A mechanism that enables the development of resistance to Acute Myeloid Leukemia (AML) anticancer drugs, thereby leading to relapse, has been identified by Kathy Borden of the University of Montreal's Institute for Research in Immunology and Cancer (IRIC) and her collaborators. Kathy Borden is a Principal Investigator at IRIC and a professor at the university's Department of Pathology and Cell Biology. The development of drug resistance is one of the main problems in clinical oncology and the cause of relapse in many patients
The new discovery, recently published in the scientific journal Nature, constitutes a major breakthrough in the fight against AML, one of the deadliest forms of leukemia, because it immediately suggests strategies to overcome drug resistance. Furthermore, the type of drug resistance the team identified is likely implicated in other cancers and a successful new treatment regimen based on these findings could have broad applications in treating cancer.
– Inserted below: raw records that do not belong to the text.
-- ==== Sys2Proof/Machine/Couriers.lean ====
section
/-! DEFINITION. Couriers and far reads (R302 to R314). -/
namespace Sys2Proof.Machine

/-- The offset of a channel's registers (R314); channels are numbered 16 × cluster + channel. -/
def chBase (k : Nat) : Nat := 0x20000 + 0x2000 * (k / 16) + 0x40 * (k % 16)

def getCh (s : State) (k : Nat) : Channel := tget channelDefault s.channels k

def modCh (s : State) (k : Nat) (f : Channel → Channel) : State :=
  { s with channels := tset channelDefault s.channels k (f (getCh s k)) }

def chReg (s : State) (k o : Nat) : Word := devGet s (chBase k + o)

/-- A 64-bit register pair (R8). -/
def chPair (s : State) (k o : Nat) : Nat := (chReg s k o).toNat + 2 ^ 32 * (chReg s k (o + 4)).toNat

def setPair (s : State) (k o v : Nat) : State :=
  devSet (devSet s (chBase k + o) (BitVec.ofNat 32 v)) (chBase k + o + 4) (BitVec.ofNat 32 (v / 2 ^ 32))

def chOp (s : State) (k : Nat) : Nat := (bits (chReg s k 0x18) 24 4).toNat
def chPrio (s : State) (k : Nat) : Nat := (bits (chReg s k 0x18) 16 2).toNat

/-- Two ranges of `n` bytes overlap in one space of one device (R304). -/
def overlaps (a b : FarAddr) (n : Nat) : Bool :=
  a.dev == b.dev && a.space == b.space && decide (a.off < b.off + n ∧ b.off < a.off + n)

/-- The operation is one of channel `k`. -/
def askedBy (k : Nat) : Asked → Bool
  | .courierWrite c _ => c == k
  | .courierRead c _ => c == k
  | _ => false

/-- The channel has requests whose results are not applied or acknowledged. -/
def chOutstanding (s : State) (k : Nat) : Bool :=
  !(getCh s k).reads.isEmpty || s.fab.remote.any (fun r => askedBy k r.what) ||
    s.fab.waiting.any (fun w => match w.what with
      | some a => askedBy k a
      | none => false)

/-! ### Completion (R307) -/

/-- The result of a channel that may complete: its status and OFFSET. An ABORT ends in ABORTED however much was done (R310). -/
def chResult (ch : Channel) : Option (BitVec 8 × Nat) :=
  if ch.aborting then some (4, ch.doneBytes)
  else match ch.result with
    | some r => some r
    | none => if ch.doneBytes = ch.total then some (0, 0) else none

/-- The channel starts from its registers. -/
def startCh (s : State) (k : Nat) (block : Option (Nat × Nat)) : State :=
  modCh s k (fun _ =>
    { Channel.reset with
      st := if bitOf (chReg s k 0x18) 31 then .pausing else .active, block := block, total := (chReg s k 0x10).toNat })

/-- Step 7 of R304: the channel's registers take what the doorbell resolved, and it starts. -/
def takeDoor (s : State) (d : Doorbell) : State :=
  let put (s : State) (i : Nat) : State := devSet s (chBase d.ch + 4 * i) (d.words.getD i 0)
  startCh ((upFrom 0 8).foldl put s) d.ch (some (d.core, d.addr))

/-- The doorbell for which a thread waits, and what its instruction does as it completes. -/
def doorOf (th : Thread) : Option (Doorbell × DoorEnd) :=
  match th.block with
  | some (.door d e) => some (d, e)
  | _ => none

/-- The first thread of the cluster whose doorbell waits for channel `k`. -/
def doorFor (s : State) (k : Nat) : Option (Nat × Fin 4 × Doorbell × DoorEnd) :=
  (upFrom (72 * (k / 16)) 72).findSome? (fun slot =>
    ([0, 1, 2, 3] : List (Fin 4)).findSome? (fun t =>
      match doorOf (getTh s slot t) with
      | some d => if d.1.ch = k then some (slot, t, d) else none
      | none => none))

/-- A channel that has become IDLE completes a waiting doorbell (R304 step 6). -/
def nextDoor (s : State) (k : Nat) : State :=
  match doorFor s k with
  | some (slot, t, d, e) => takeDoor (advance (modTh s slot t (fun th => { th with block := none })) slot t (doorEnd e)) d
  | none => s

/-- Completion (R307): the command block's STATUS and OFFSET, CSTAT and CRES, and the notification. -/
def finishCh (s : State) (k : Nat) (status : BitVec 8) (off : Nat) : State :=
  let ch := getCh s k
  let s := match ch.block with
    | none => s
    | some (core, a) =>
      match siteOf s core with
      | none => s
      | some slot =>
        let s := wakeCause s (clusterOf slot)
        storeLocal s slot (a + 24) (leBytes 4 status.toNat ++ leBytes 4 off)
  let s := devSet s (chBase k + 0x20) (zext status)
  let s := devSet s (chBase k + 0x24) (BitVec.ofNat 32 off)
  let s := modCh s k (fun _ => Channel.reset)
  let n := chReg s k 0x1C
  let s := if bitOf n 31 then deliverMsg s (.routed (bits n 16 10).toNat (bits n 0 6)) else s
  nextDoor (clearBehind s k) k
Previous work by Professor Borden's team had indicated that the use of ribavirin, a compound that was originally developed as an antiviral drug, could result in real benefits for certain cancer patients. With support from The Leukemia & Lymphoma Society of the USA, a first clinical trial using ribavirin to treat poor-prognosis AML patients was performed under the supervision of Dr. Sarit Assouline and Dr. Wilson Miller of the Segal Cancer Center at the Jewish General Hospital in Montréal.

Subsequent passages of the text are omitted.